### Requirement
Find the line with "(R492, R497). -/" in the entries below. Repeat it, every following line, and the line with "(.done, (s.cores.map (·.1)).foldl", exactly and with nothing added.

### Data listing
/-- The gang passes in flight in a Gallery some of whose members a domain resets (R122). The one further record of a pass names the
lowest member reset. DESIGN CHOICE (log 65). -/
def resetGangs (s : State) (g : Nat) (hit : Nat → Bool) : State :=
  let now := aNow s (g / 8)
  let (caught, rest) := (galAt s g).gangs.partition fun r =>
    decide (now ≤ r.ends) && r.members.any fun i => hit (memberOf g i)
  if caught.isEmpty then s
  else
    let s := updGal s g fun x => { x with gangs := rest, gangPoisoned := true }
    caught.foldl (fun s r =>
      let s := r.writers.foldl (fun s w => if hit (memberOf g w.1) then s else poisonWriter s g w.1 w.2.1 w.2.2.1 w.2.2.2) s
      match r.members.find? fun i => hit (memberOf g i) with
      | none => s
      | some i => logCore s 2 .done (memberOf g i) false []) s

/-- Rings and counters of this die bound to a reset core of it (R491 item 3, R245, R327). -/
def abandonReset (s : State) (hit : Nat → Bool) : State :=
  (s.cores.map (·.1)).foldl (fun s p =>
    match logOf s p with
    | none => s
    | some l => abandonAll s p l fun kind _ core => kind == 1 && hit core) s

/-- The issue limiter of a Gallery restarts in the present window (R442). -/
def restartLimiter (x : Limiter) (w : Nat) : Limiter :=
  { x with ceiling := 0, used := 0, prevUsed := 0, prev2Used := 0, demand := false, lastCore := none, lastAt := 0,
           rotCore := none, window := w }

/-- Gallery statistics and the issue limiter restart (R490, R442). -/
def restartGal (s : State) (g : Nat) : State :=
  updGal s g fun x => { x with
    boosts := 0, stretched := 0, maxTemp := 0, veinCorr := 0, veinDisc := 0,
    lim := restartLimiter x.lim (aNow s (g / 8) / 256) }

/-- Registers of a physical core that frames write return to their reset values (R475, R464, R490). -/
def resetCoreCells (k : Core) : Core :=
  let k := (List.range 4).foldl (fun k n => setRing k n (Ring.init n)) k
  let k := (List.range 4).foldl (fun k q => setQueue k q { queueAt k q with onFail := false }) k
  { k with
    pool := { k.pool with sbUnits := 0x400 }, mv := { k.mv with units := 0x400, wins := [] },
    op := { k.op with units := 0x400 }, allots := [], sync := { k.sync with policy := [] } }

/-- Registers of a Gallery that frames write return to their reset values (R475). -/
def resetGalCells (x : Gal) : Gal :=
  { x with
    outCol := Gal.init.outCol, held := 0, gangUnits := Gal.init.gangUnits, ageThresh := Gal.init.ageThresh,
    wdogUnits := Gal.init.wdogUnits, margin := Gal.init.margin, lim := { x.lim with hostCap := 0x200 } }

/-- Every configuration cell returns to its reset value (R464, R475, R490), DAY_NUMBER apart. -/
def resetCells (s : State) : State :=
  let s := (s.cores.map (·.1)).foldl (fun s p => updCore s p resetCoreCells) s
  let s := (s.gals.map (·.1)).foldl (fun s g => updGal s g resetGalCells) s
  let s := (s.bundles.map (·.1)).foldl (fun s b => updBun s b fun x =>
    { x with auto := (Bundle.init b).auto, spareAuto := false }) s
  let s := (List.range 4).foldl (fun s c => updCav s c fun x =>
    { x with minOp := 0, maxOp := 7, limit := 0x113, limitNext := 0x113 }) s
  { s with
    slots := [], news := [], cfg := { s.cfg with memb := [] },
    pwr := { s.pwr with phaseOp := List.replicate 16 7, limitC := 0x69, margin := 0x10 },
    day := { s.day with period := 0x3E8, twilight := 0x64, source := true },
    boot := { s.boot with dieId := 0 } }

/-- A physical core at a die reset: its gate turns off and its registers take their reset values; the transit injection
stage and the census shadows go on (R490). -/
def dieResetCore (k : Core) : Core :=
  { Core.init with
    repair := k.repair, gateShort := k.gateShort, stuck := k.stuck, census := { Core.init.census with shadow := k.census.shadow },
    mv := { Core.init.mv with inj := k.mv.inj, injS := k.mv.injS, delivered := k.mv.delivered } }

/-- A Gallery at a die reset (R490). -/
def dieResetGal (x : Gal) : Gal :=
  { Gal.init with
    temp := x.temp, tripped := x.tripped, maxTemp := 0, stuckIn := x.stuckIn, xbarStuck := x.xbarStuck,
    lim := restartLimiter { Gal.init.lim with ctlCap := x.lim.ctlCap } x.lim.window }

/-- A Cavern at a die reset: its clock runs on, and its sequencer goes to OP0 and holds it (R490). -/
def dieResetCav (x : Cav) : Cav :=
  { Cav.init with
    running := x.running, fifths := x.fifths, opNow := x.opNow, opTarget := 0, seqEnd := x.seqEnd, seqTo := x.seqTo,
    rateFrom := x.rateFrom, rateTo := x.rateTo, glideAt := x.glideAt,
    opHold := true, locked := x.locked, refLost := x.refLost, coasting := x.coasting, refLostSeen := x.refLostSeen,
    stretched := x.stretched, stretchFrom := x.stretchFrom, est := x.est, meas := x.meas, measValid := x.measValid,
    run := x.run, runAgree := x.runAgree, missing := x.missing, mismatch := x.mismatch, lastM := x.lastM,
    winStart := x.winStart, crit := x.crit, activity := x.activity }

/-- The die's part of a die reset (R490): gates off, every slot broken and reset, configuration at reset values,
stores cleared, run 0, the stage at ECHO. DEDUCED (log 33). -/
def dieReset (s : State) : State :=
  let s := (s.slots.map (·.1)).foldl (fun s n => breakSlot s n none false) s
  let s := (s.cores.map (·.1)).foldl (fun s p => updCore s p dieResetCore) s
  let s := (s.gals.map (·.1)).foldl (fun s g => updGal s g dieResetGal) s
  let s := (List.range 4).foldl (fun s c => startSequence (updCav s c dieResetCav) c) s
  let s := resetCells s
  { s with
    day := { s.day with run := false, inForce := false, ns := 0, gate := false, breakCores := [], localDusk := false, rollForming := false },
    held := [],
    cfg := { s.cfg with
      bsState := 0, gen := 0, pending := none, faulted := [], staging := [], shadow := [], cellUpsets := [],
      shadowUpsets := [], stagingUpsets := [] },
    boot := { s.boot with
      stage := min s.boot.stage 1, busy := reloading s, gatesOn := false, released := false, topo := [], topoMade := false,
      lostIds := [] } }

/-- The record that reports a reset to Echo (R491 item 3). -/
def logReset (s : State) (d : Nat × Nat) : State :=
  match d.1 with
  | 0 => logCore s 10 .done d.2 true []
  | 1 => logGal s 10 .done d.2 true []
  | 2 => logCav s 10 .done d.2 true []
  | _ => logChip s 10 .done true []

/-- A reset takes effect in its domain (R490, R491). -/
def resetDomain (s : State) (d : Nat × Nat) : State :=
  let ls := domainCores d
  let hit (l : Nat) : Bool := domainHolds d l && decide (l < 2048)
  let s := ls.foldl resetCore s
  let gs := if d.1 = 0 then [galOf d.2] else domainGals d
  let s := gs.foldl (fun s g => resetGangs (resetRendezvous s g hit) g hit) s
  let s := logReset s d
  if d.1 = 3 then dieReset s
  else
    let s := ls.foldl breakSlotsOf s
    let s := abandonReset s hit
    let s := (domainGals d).foldl restartGal s
    if d.1 = 2 then updCav s d.2 fun x => { x with energy := 0 } else s

/-- The oldest assertion takes effect (R489, R490), in an M-cycle after its own, so that a Dusk in the same M-cycle comes first
(R32). -/
def execResetEffect (s : State) : Host.Outcome State Fault Refusal :=
  .next (
    match s.resets.taking with
    | [] => s
    | d :: t => if s.mNow ≤ s.resets.since then s else resetDomain { s with resets := { s.resets with taking := t } } d)

/-- The oldest release ends 32 M-cycles after its write: its domain leaves reset (R489). -/
def execResetExit (s : State) : Host.Outcome State Fault Refusal :=
  .next (
    match s.resets.leaving with
    | [] => s
    | x :: t => if s.mNow < x.1 + 32 then s else { s with resets := { s.resets with leaving := t } })

/-- A die reset that has taken effect releases itself (R489). -/
def execDieResetSelfRelease (s : State) : Host.Outcome State Fault Refusal :=
  .next (
    if s.resets.asserted.contains (3, 0) && !s.resets.taking.contains (3, 0) then
      { s with resets := { s.resets with asserted := s.resets.asserted.erase (3, 0) } }
    else s)

/-- A reset is asserted: it takes effect within 8 M-cycles (R489). -/
def assertReset (s : State) (d : Nat × Nat) : State :=
  { s with resets := { s.resets with since := s.mNow, asserted := s.resets.asserted ++ [d], taking := s.resets.taking ++ [d] } }

/-- Domains that hold a domain and are larger than it (R493 check 3). -/
def largerDomains (d : Nat × Nat) : List (Nat × Nat) :=
  match d.1 with
  | 0 => [(1, galOf d.2), (2, cavOf d.2), (3, 0)]
  | 1 => [(2, d.2 / 8), (3, 0)]
  | 2 => [(3, 0)]
  | _ => []

/-- A write of CHIP_RESET (R493, R497). -/
def writeReset (s : State) (v : Nat) : Status × State :=
  let d := (fieldN v 0 2, fieldN v 2 11)
  let release := bitN v 13
  let limit := match d.1 with
    | 0 => 2048
    | 1 => 32
    | 2 => 4
    | _ => 1
  if limit ≤ d.2 then (.badValue, s)
  else if s.resets.taking ≠ [] then (.busy, s)
  else if (d.1 ≠ 3 ∧ s.boot.stage < 2) ∨ (!release ∧ s.resets.asserted.contains d) ∨
      (release ∧ (!s.resets.asserted.contains d ∨ (largerDomains d).any s.resets.asserted.contains)) then (.badState, s)
  else if d.1 = 0 ∧ unserved s d.2 then (.mappedOut, s)
  else if release then
    (.done, { s with resets := { s.resets with asserted := s.resets.asserted.erase d, leaving := s.resets.leaving ++ [(s.mNow, d)] } })
  else (.done, assertReset s d)

/-- CHIP_RESET (R497). -/
def readReset (s : State) : Nat := 2 ^ 16 * s.resets.status + 2 ^ 24 * b2n (!s.resets.taking.isEmpty)

/-- A write of CHIP_PEER_DOWN (R492, R497). -/
def writePeerDown (s : State) (v : Nat) : Status × State :=
  let die := fieldN v 0 16
  let core := fieldN v 16 11
  let whole := bitN v 27
  (.done, (s.cores.map (·.1)).foldl (fun s p =>
    let s := if whole then updCore s p fun k => { k with mv := { k.mv with creds := k.mv.creds.filter fun x => x.die != die } }
      else s
    match logOf s p with
    | none => s
    | some l => abandonAll s p l fun kind d c => kind == 2 && d == die && (whole || c == core)) s)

### Result of the exercise
/-- A write of CHIP_PEER_DOWN (R492, R497). -/
def writePeerDown (s : State) (v : Nat) : Status × State :=
  let die := fieldN v 0 16
  let core := fieldN v 16 11
  let whole := bitN v 27
  (.done, (s.cores.map (·.1)).foldl (fun s p =>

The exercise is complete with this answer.